Some Background on what the method does:
The method currently chooses a random element from the BloodType enum based on the values assigned to each element. An element with a higher value has a higher probability to be picked.
Code:
public enum BloodType
{
// BloodType = Probability
ONeg = 4,
OPos = 36,
ANeg = 3,
APos = 28,
BNeg = 1,
BPos = 20,
ABNeg = 1,
ABPos = 5
};
public BloodType randomBloodType()
{
// Get the values of the BloodType enum and store it in a array
BloodType[] bloodTypeValues = (BloodType[])Enum.GetValues(typeof(BloodType));
List<BloodType> bloodTypeList = new List<BloodType>();
// Create a list where each element occurs the approximate number of
// times defined as its value(probability)
foreach (BloodType val in bloodTypeValues)
{
for(int i = 0; i < (int)val; i++)
{
bloodTypeList.Add(val);
}
}
// Sum the values
int sum = 0;
foreach (BloodType val in bloodTypeValues)
{
sum += (int)val;
}
//Get Random value
Random rand = new Random();
int randomValue = rand.Next(sum);
return bloodTypeList[randomValue];
}
What I have tried so far:
I have tried to use generics. They worked out for the most part, but I was unable to cast my enum elements to int values. I included a example of a section of code that was giving me problems below.
foreach (T val in bloodTypeValues)
{
sum += (int)val; // This line is the problem.
}
I have also tried using Enum e as a method parameter. I was unable to declare the type of my array of enum elements using this method.
(Note: My apologies in advance for the lengthy answer. My actual proposed solution is not all that long, but there are a number of problems with the proposed solutions so far and I want to try to address those thoroughly, to provide context for my own proposed solution).
In my opinion, while you have in fact accepted one answer and might be tempted to use either one, neither of the answers provided so far are correct or useful.
Commenter Ben Voigt has already pointed out two major flaws with your specifications as stated, both related to the fact that you are encoding the enum value's weight in the value itself:
You are tying the enum's underlying type to the code that then must interpret that type.
Two enum values that have the same weight are indistinguishable from each other.
Both of these issues can be addressed. Indeed, while the answer you accepted (why?) fails to address the first issue, the one provided by Dweeberly does address this through the use of Convert.ToInt32() (which can convert from long to int just fine, as long as the values are small enough).
But the second issue is much harder to address. The answer from Asad attempts to address this by starting with the enum names and parsing them to their values. And this does indeed result in the final array being indexed containing the corresponding entries for each name separately. But the code actually using the enum has no way to distinguish the two; it's really as if those two names are a single enum value, and that single enum value's probability weight is the sum of the value used for the two different names.

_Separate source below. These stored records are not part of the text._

-- ==== Sys2Proof/Laws/Sequencer.lean ====
section
/-! SUPPORT. What a list of statements can do, said once: the events it emits, the lines, mode and direction
it leaves, the passing of time, and the sequencer's position. -/

namespace Sys2Proof.Machine

/-! ### One statement -/

/-- What a statement does to the lines. -/
def Stmt.linesAfter (ls : Lines) : Stmt → Lines
  | .cfgIn l => ls.setDir l .input
  | .drive l lvl => ls.setLat l lvl
  | _ => ls

/-- What a statement does to `RSMODE`. -/
def Stmt.modeAfter (m : RsMode) : Stmt → RsMode
  | .setRsMode m' => m'
  | _ => m

/-- What a statement does to `DIR`. -/
def Stmt.dirAfter (d : LineDir) : Stmt → LineDir
  | .setDir d' => d'
  | _ => d

/-- The events a statement emits. -/
def stmtEvents (s : State) : Stmt → List Event
  | .cfgIn l => [⟨s.now, .cfgIn l⟩]
  | .drive l lvl => [⟨s.now, .drive l lvl⟩]
  | .sleep t => [⟨s.now, .sleep t (t + s.env.delay)⟩]
  | .tap v w => [⟨s.now, .tap v w⟩]
  | .sampleBit i => [⟨s.now, .sample (.d i) (s.sampleLevel (.d i))⟩]
  | .clearAcc => []
  | .saveHi => []
  | .storeByte => []
  | .storeNibbles => []
  | .setRsMode _ => []
  | .setDir _ => []

/-- The kind of event a statement emits, less the sampled level and the elapsed time (10_state R24). -/
def Stmt.shape : Stmt → Option EventKind
  | .cfgIn l => some (.cfgIn l)
  | .drive l lvl => some (.drive l lvl)
  | .sleep t => some (.sleep t t)
  | .tap v w => some (.tap v w)
  | .sampleBit i => some (.sample (.d i) .low)
  | .clearAcc => none
  | .saveHi => none
  | .storeByte => none
  | .storeNibbles => none
  | .setRsMode _ => none
  | .setDir _ => none

/-- The time a statement takes at least: what a `Sleep` requests, else nothing (20_memory R40, R41). -/
def Stmt.minTime : Stmt → Nat
  | .sleep t => t
  | _ => 0

@[simp] theorem runStmt_cfg (s : State) (st : Stmt) : (runStmt s st).cfg = s.cfg := by cases st <;> rfl
@[simp] theorem runStmt_port (s : State) (st : Stmt) : (runStmt s st).port = s.port := by cases st <;> rfl
@[simp] theorem runStmt_result (s : State) (st : Stmt) : (runStmt s st).result = s.result := by
  cases st <;> rfl
@[simp] theorem runStmt_lines (s : State) (st : Stmt) : (runStmt s st).lines = st.linesAfter s.lines := by
  cases st <;> rfl
@[simp] theorem runStmt_rsMode (s : State) (st : Stmt) : (runStmt s st).rsMode = st.modeAfter s.rsMode := by
  cases st <;> rfl
@[simp] theorem runStmt_dir (s : State) (st : Stmt) : (runStmt s st).dir = st.dirAfter s.dir := by
  cases st <;> rfl
@[simp] theorem runStmt_oracle (s : State) (st : Stmt) : (runStmt s st).env.oracle = s.env.oracle := by
  cases st <;> simp [runStmt, stmtEffect]

theorem runStmt_trace (s : State) (st : Stmt) : (runStmt s st).trace = s.trace ++ stmtEvents s st := by
  cases st <;> simp [runStmt, stmtEffect, stmtEvents]

theorem runStmt_now (s : State) (st : Stmt) : s.now + st.minTime ≤ (runStmt s st).now := by
  cases st <;> simp [runStmt, stmtEffect, Stmt.minTime, ← Nat.add_assoc]

theorem stmtEvents_time (s : State) (st : Stmt) : ∀ ev ∈ stmtEvents s st, ev.t = s.now := by
  cases st <;> simp [stmtEvents]

theorem stmtEvents_shape (s : State) (st : Stmt) :
    (stmtEvents s st).map (fun ev => ev.kind.shape) = st.shape.toList := by
  cases st <;> rfl

theorem replayLines_stmtEvents (s : State) (ls : Lines) (st : Stmt) :
    replayLines ls (stmtEvents s st) = st.linesAfter ls := by
  cases st <;> rfl

/-- A busy sequencer stays busy with the same request, one statement on (10_state R23). -/
theorem runStmt_busy (s : State) (st : Stmt) (a : Active) (h : s.seq = .busy a) :
    ∃ b, (runStmt s st).seq = .busy b ∧ b.req = a.req ∧ b.pos = a.pos + 1 := by
  cases st <;> simp [runStmt, stmtEffect, h, nextPos]

theorem runStmt_idle (s : State) (st : Stmt) (h : s.seq = .idle) : (runStmt s st).seq = .idle := by
  cases st <;> simp [runStmt, stmtEffect, h]

/-! ### Lists of statements -/

@[simp] theorem runStmts_nil (s : State) : runStmts s [] = s := rfl

@[simp] theorem runStmts_cons (s : State) (st : Stmt) (l : List Stmt) :
    runStmts s (st :: l) = runStmts (runStmt s st) l := rfl

theorem runStmts_append (s : State) (l m : List Stmt) :
    runStmts s (l ++ m) = runStmts (runStmts s l) m := List.foldl_append

/-- What statements do to the lines, a function of the lines and the statements alone. -/
def linesAfterAll (ls : Lines) (l : List Stmt) : Lines := l.foldl Stmt.linesAfter ls

@[simp] theorem linesAfterAll_nil (ls : Lines) : linesAfterAll ls [] = ls := rfl
@[simp] theorem linesAfterAll_cons (ls : Lines) (st : Stmt) (l : List Stmt) :
    linesAfterAll ls (st :: l) = linesAfterAll (st.linesAfter ls) l := rfl
theorem linesAfterAll_append (ls : Lines) (l m : List Stmt) :
    linesAfterAll ls (l ++ m) = linesAfterAll (linesAfterAll ls l) m := List.foldl_append

@[simp] theorem linesAfter_length (ls : Lines) (st : Stmt) :
    (st.linesAfter ls).data.length = ls.data.length := by
  cases st <;> simp [Stmt.linesAfter]

@[simp] theorem linesAfterAll_length (ls : Lines) (l : List Stmt) :
    (linesAfterAll ls l).data.length = ls.data.length := by
  induction l generalizing ls with
  | nil => rfl
  | cons st l ih => simp [ih]

@[simp] theorem runStmts_cfg (s : State) (l : List Stmt) : (runStmts s l).cfg = s.cfg := by
  induction l generalizing s with
  | nil => rfl
  | cons st l ih => simp [ih]

@[simp] theorem runStmts_port (s : State) (l : List Stmt) : (runStmts s l).port = s.port := by
  induction l generalizing s with
  | nil => rfl
  | cons st l ih => simp [ih]

@[simp] theorem runStmts_result (s : State) (l : List Stmt) : (runStmts s l).result = s.result := by
  induction l generalizing s with
  | nil => rfl
  | cons st l ih => simp [ih]

@[simp] theorem runStmts_oracle (s : State) (l : List Stmt) :
    (runStmts s l).env.oracle = s.env.oracle := by
  induction l generalizing s with
  | nil => rfl
  | cons st l ih => simp [ih]

@[simp] theorem runStmts_lines (s : State) (l : List Stmt) :
    (runStmts s l).lines = linesAfterAll s.lines l := by
  induction l generalizing s with
  | nil => rfl
  | cons st l ih => simp [ih]

theorem runStmts_rsMode (s : State) (l : List Stmt) :
    (runStmts s l).rsMode = l.foldl Stmt.modeAfter s.rsMode := by
  induction l generalizing s with
  | nil => rfl
  | cons st l ih => simp [ih]

theorem runStmts_dir (s : State) (l : List Stmt) :
    (runStmts s l).dir = l.foldl Stmt.dirAfter s.dir := by
  induction l generalizing s with
  | nil => rfl
  | cons st l ih => simp [ih]

/-- Statements that set no mode leave it as it was. -/
theorem foldl_modeAfter_of_none (m : RsMode) (l : List Stmt) (h : ∀ st ∈ l, ∀ m, st.modeAfter m = m) :
    l.foldl Stmt.modeAfter m = m := by
  induction l generalizing m with
  | nil => rfl
  | cons st l ih =>
    rw [List.foldl_cons, h st (by simp) m]
    exact ih m fun st' hst' => h st' (by simp [hst'])

/-- Statements that set no direction leave it as it was. -/
theorem foldl_dirAfter_of_none (d : LineDir) (l : List Stmt) (h : ∀ st ∈ l, ∀ d, st.dirAfter d = d) :
    l.foldl Stmt.dirAfter d = d := by
  induction l generalizing d with
  | nil => rfl
  | cons st l ih =>
    rw [List.foldl_cons, h st (by simp) d]
    exact ih d fun st' hst' => h st' (by simp [hst'])

/-- A busy sequencer after `l` is busy with the same request, `l.length` statements on (10_state R23). -/
theorem runStmts_busy (s : State) (l : List Stmt) (a : Active) (h : s.seq = .busy a) :
    ∃ b, (runStmts s l).seq = .busy b ∧ b.req = a.req ∧ b.pos = a.pos + l.length := by
  induction l generalizing s a with
  | nil => exact ⟨a, h, rfl, rfl⟩
  | cons st l ih =>
    obtain ⟨b, hb, hreq, hpos⟩ := runStmt_busy s st a h
    obtain ⟨b', hb', hreq', hpos'⟩ := ih _ _ hb
    exact ⟨b', hb', hreq'.trans hreq, by simp [hpos', hpos]; omega⟩

/-! ### The events of a list of statements -/

/-- The events that statements emit from state `s`. -/
def eventsOf (s : State) : List Stmt → List Event
  | [] => []
  | st :: l => stmtEvents s st ++ eventsOf (runStmt s st) l

@[simp] theorem eventsOf_nil (s : State) : eventsOf s [] = [] := rfl

@[simp] theorem eventsOf_cons (s : State) (st : Stmt) (l : List Stmt) :
    eventsOf s (st :: l) = stmtEvents s st ++ eventsOf (runStmt s st) l := rfl

theorem eventsOf_append (s : State) (l m : List Stmt) :
    eventsOf s (l ++ m) = eventsOf s l ++ eventsOf (runStmts s l) m := by
  induction l generalizing s with
  | nil => rfl
  | cons st l ih => simp [ih]

/-- Statements append their events to the trace and change nothing before them (10_state R27). -/
theorem runStmts_trace (s : State) (l : List Stmt) : (runStmts s l).trace = s.trace ++ eventsOf s l := by
  induction l generalizing s with
  | nil => simp
  | cons st l ih => simp [ih, runStmt_trace]

/-- The kinds of the events are fixed by the statements (10_state R24). -/
theorem eventsOf_shape (s : State) (l : List Stmt) :
    (eventsOf s l).map (fun ev => ev.kind.shape) = l.filterMap Stmt.shape := by
  induction l generalizing s with
  | nil => rfl
  | cons st l ih =>
    rw [eventsOf_cons, List.map_append, ih, stmtEvents_shape, List.filterMap_cons]
    cases st.shape <;> rfl

/-- The events explain what the statements did to the lines. -/
theorem replayLines_eventsOf (s : State) (ls : Lines) (l : List Stmt) :
    replayLines ls (eventsOf s l) = linesAfterAll ls l := by
  induction l generalizing s ls with
  | nil => rfl
  | cons st l ih => simp [ih, replayLines_stmtEvents]

/-- The time that statements take at least. -/
def minTimeAll (l : List Stmt) : Nat := (l.map Stmt.minTime).sum

@[simp] theorem minTimeAll_nil : minTimeAll [] = 0 := rfl
@[simp] theorem minTimeAll_cons (st : Stmt) (l : List Stmt) :
    minTimeAll (st :: l) = st.minTime + minTimeAll l := by simp [minTimeAll]
@[simp] theorem minTimeAll_append (l m : List Stmt) :
    minTimeAll (l ++ m) = minTimeAll l + minTimeAll m := by simp [minTimeAll]

/-- Statements take at least what their `Sleep`s request (20_memory R40, R41). -/
theorem runStmts_now (s : State) (l : List Stmt) : s.now + minTimeAll l ≤ (runStmts s l).now := by
  induction l generalizing s with
  | nil => simp
  | cons st l ih =>
    have h1 := runStmt_now s st
    have h2 := ih (runStmt s st)
    simp only [runStmts_cons, minTimeAll_cons]; omega

theorem runStmts_now_le (s : State) (l : List Stmt) : s.now ≤ (runStmts s l).now := by
  have := runStmts_now s l; omega

/-- Every event starts within the time the statements take (10_state R26, R27). -/
theorem eventsOf_within (s : State) (l : List Stmt) :
    ∀ ev ∈ eventsOf s l, s.now ≤ ev.t ∧ ev.t ≤ (runStmts s l).now := by
  induction l generalizing s with
  | nil => simp
  | cons st l ih =>
    have h1 := runStmt_now s st
    have h2 := runStmts_now_le (runStmt s st) l
    intro ev hev
    rcases List.mem_append.mp hev with h | h
    · have := stmtEvents_time s st ev h
      simp only [runStmts_cons]; omega
    · have := ih _ ev h
      simp only [runStmts_cons]; omega

/-- The events are in time order, and none starts before the statements do. -/
theorem eventsOf_timed (s : State) (l : List Stmt) : timed s.now (eventsOf s l) := by
  refine ⟨fun ev h => (eventsOf_within s l ev h).1, ?_⟩
  induction l generalizing s with
  | nil => simp
  | cons st l ih =>
    rw [eventsOf_cons, List.pairwise_append]
    refine ⟨?_, ih _, fun a ha b hb => ?_⟩
    · cases st <;> simp [stmtEvents]
    · have h1 := stmtEvents_time s st a ha
      have h2 := (eventsOf_within (runStmt s st) l b hb).1
      have h3 := runStmt_now s st
      omega

/-! ### Requests -/

@[simp] theorem finish_idle (s : State) (h : s.seq = .idle) : finish s = s := by simp [finish, h]

/-- An idle transport's request: `Begin`, its statements, its end (40_bus_transport R71). -/
theorem perform_of_idle (i : Instr) (s : State) (h : s.seq = .idle) :
    perform i s = closeRequest (runStmts (s.accept i) (stmtsOf s.cfg i)) := by
  rw [perform, finish_idle s h]
  simp [finish]

/-- The sequencer when the statements of an accepted request have run. -/
theorem accepted_busy (i : Instr) (s : State) (l : List Stmt) :
    ∃ a, (runStmts (s.accept i) l).seq = .busy a ∧ a.req = i ∧ a.pos = l.length := by
  obtain ⟨b, hb, hreq, hpos⟩ := runStmts_busy (s.accept i) l _ rfl
  exact ⟨b, hb, hreq, by simpa using hpos⟩

/-- What a request answers, given the bytes it has read (40_bus_transport R78, 60_exceptions R98). -/
def resultOf (rbuf : List Byte) : Instr → Result
  | .setmode _ => ⟨0, .ok, []⟩
  | .write p => ⟨p.length, .ok, []⟩
  | .wrnib p => ⟨p.length, .ok, []⟩
  | .read 0 => ⟨0, .invalidArgument, []⟩
  | .read (n + 1) => ⟨n + 1, .ok, rbuf⟩

/-- Every end of a request is one `respond` (R71, R97). -/
theorem endRequest_eq (s : State) (a : Active) : endRequest s a = s.respond (resultOf a.rbuf a.req) := by
  rcases a with ⟨req, pos, acc, hi, rbuf⟩
  rcases req with c | p | p | (_ | n) <;> rfl

/-- An idle transport's request, with everything it does spelled out once: it ends in `respond` after its
statements, from a sequencer that is busy with it. -/
theorem perform_spec (i : Instr) (s : State) (h : s.seq = .idle) :
    ∃ a, (runStmts (s.accept i) (stmtsOf s.cfg i)).seq = .busy a ∧ a.req = i ∧
      perform i s = (runStmts (s.accept i) (stmtsOf s.cfg i)).respond (resultOf a.rbuf i) := by
  obtain ⟨a, ha, hreq, -⟩ := accepted_busy i s (stmtsOf s.cfg i)
  refine ⟨a, ha, hreq, ?_⟩
  rw [perform_of_idle i s h, closeRequest, ha]
  simp only [endRequest_eq, hreq]

end Sys2Proof.Machine
end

I.e. in your example, while the enum entries for e.g. BNeg and ABNeg will be selected separately, the code that receives these randomly selected value has no way to know whether it was BNeg or ABNeg that was selected. As far as it knows, those are just two different names for the same value.

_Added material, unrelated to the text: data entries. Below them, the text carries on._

/-- Settles O54: each element's low nibble is put and pulsed on the four lines. -/
theorem wrnibIssuesItsCallsInOrder : Obligations.WrnibIssuesItsCallsInOrder := by
  intro s p hs hfour
  obtain ⟨t, evs, hexec, htrace, hcalls⟩ := exec_calls hs.idle (.wrnib p)
  exact ⟨t, evs, hexec, htrace, hcalls.trans (requestCalls_wrnib hfour p)⟩

/-- Settles O55: between the two loops over the data lines READ makes its read cycles, one after another. -/
theorem readIssuesItsCallsInOrder : Obligations.ReadIssuesItsCallsInOrder := by
  intro s n hs hpos
  obtain ⟨m, rfl⟩ := Nat.exists_eq_succ_of_ne_zero hpos.ne'
  obtain ⟨t, evs, hexec, htrace, hcalls⟩ := exec_calls hs.idle (.read (m + 1))
  exact ⟨t, evs, hexec, htrace, hcalls.trans (requestCalls_read (Cfg.wf_n hs.cfgWf) m)⟩

end Sys2Proof.Machine
end

section
/-! PROOFS. The bus transport family (40_bus_transport R82, 70_reset_and_hazards R136): how many calls of each kind a
request issues. -/

namespace Sys2Proof.Machine

/-! ### Counting calls -/

/-- The kinds counted: all calls (R136), then R82's seven. -/
def countedKinds : List (EventKind → Bool) :=
  [EventKind.isCall, EventKind.drivesData, EventKind.drivesEnable, EventKind.drivesSelect, EventKind.isSleep,
   EventKind.isSample, EventKind.isCfgIn, fun k => k = .drive .e .high]

/-- How many calls of a list are of each counted kind. -/
def kindCounts (ks : List EventKind) : List Nat := countedKinds.map ks.countP

/-- A counted kind tells neither sampled levels nor elapsed times apart, and holds of no tap. -/
theorem countedKinds_shape {p : EventKind → Bool} (hp : p ∈ countedKinds) :
    (∀ k, p k.shape = p k) ∧ ∀ k, p k = true → (!k.isTap) = true := by
  simp only [countedKinds, List.mem_cons, List.not_mem_nil, or_false] at hp
  rcases hp with rfl | rfl | rfl | rfl | rfl | rfl | rfl | rfl
  all_goals
    refine ⟨fun k => by cases k <;> rfl, fun k hk => ?_⟩
    cases k with
    | tap v w => cases hk
    | _ => rfl

/-- The counts of events are those of their calls. -/
theorem counts_eq_kindCounts (evs : List Event) :
    countKind EventKind.isCall evs :: eventCounts evs = kindCounts (callShapes evs) := by
  refine List.map_congr_left (l := countedKinds) (f := fun p => countKind p evs) fun p hp => ?_
  obtain ⟨hshape, htap⟩ := countedKinds_shape hp
  rw [callShapes, List.countP_map, List.countP_filter, countKind]
  refine List.countP_congr fun ev _ => ?_
  simpa [hshape] using htap ev.kind

theorem kindCounts_append (a b : List EventKind) :
    kindCounts (a ++ b) = List.zipWith (· + ·) (kindCounts a) (kindCounts b) := by simp [kindCounts, countedKinds]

Now, even this problem can be addressed (but not in the way that Asad attempts to…his answer is still broken). If you were, for example, to encode the probabilities in the value while still ensuring unique values for each name, you could decode those probabilities while doing the random selection and that would work. For example:
enum BloodType
{
// BloodType = Probability
ONeg = 4 * 100 + 0,
OPos = 36 * 100 + 1,
ANeg = 3 * 100 + 2,
APos = 28 * 100 + 3,
BNeg = 1 * 100 + 4,
BPos = 20 * 100 + 5,
ABNeg = 1 * 100 + 6,
ABPos = 5 * 100 + 7,
};
Having declared your enum values that way, then you can in your selection code divide the enum value by 100 to obtain its probability weight, which then can be used as seen in the various examples. At the same time, each enum name has a unique value.
But even solving that problem, you are still left with problems related to the choice of encoding and representation of the probabilities. For example, in the above you cannot have an enum that has more than 100 values, nor one with weights larger than (2^31 - 1) / 100; if you want an enum that has more than 100 values, you need a larger multiplier but that would limit your weight values even more.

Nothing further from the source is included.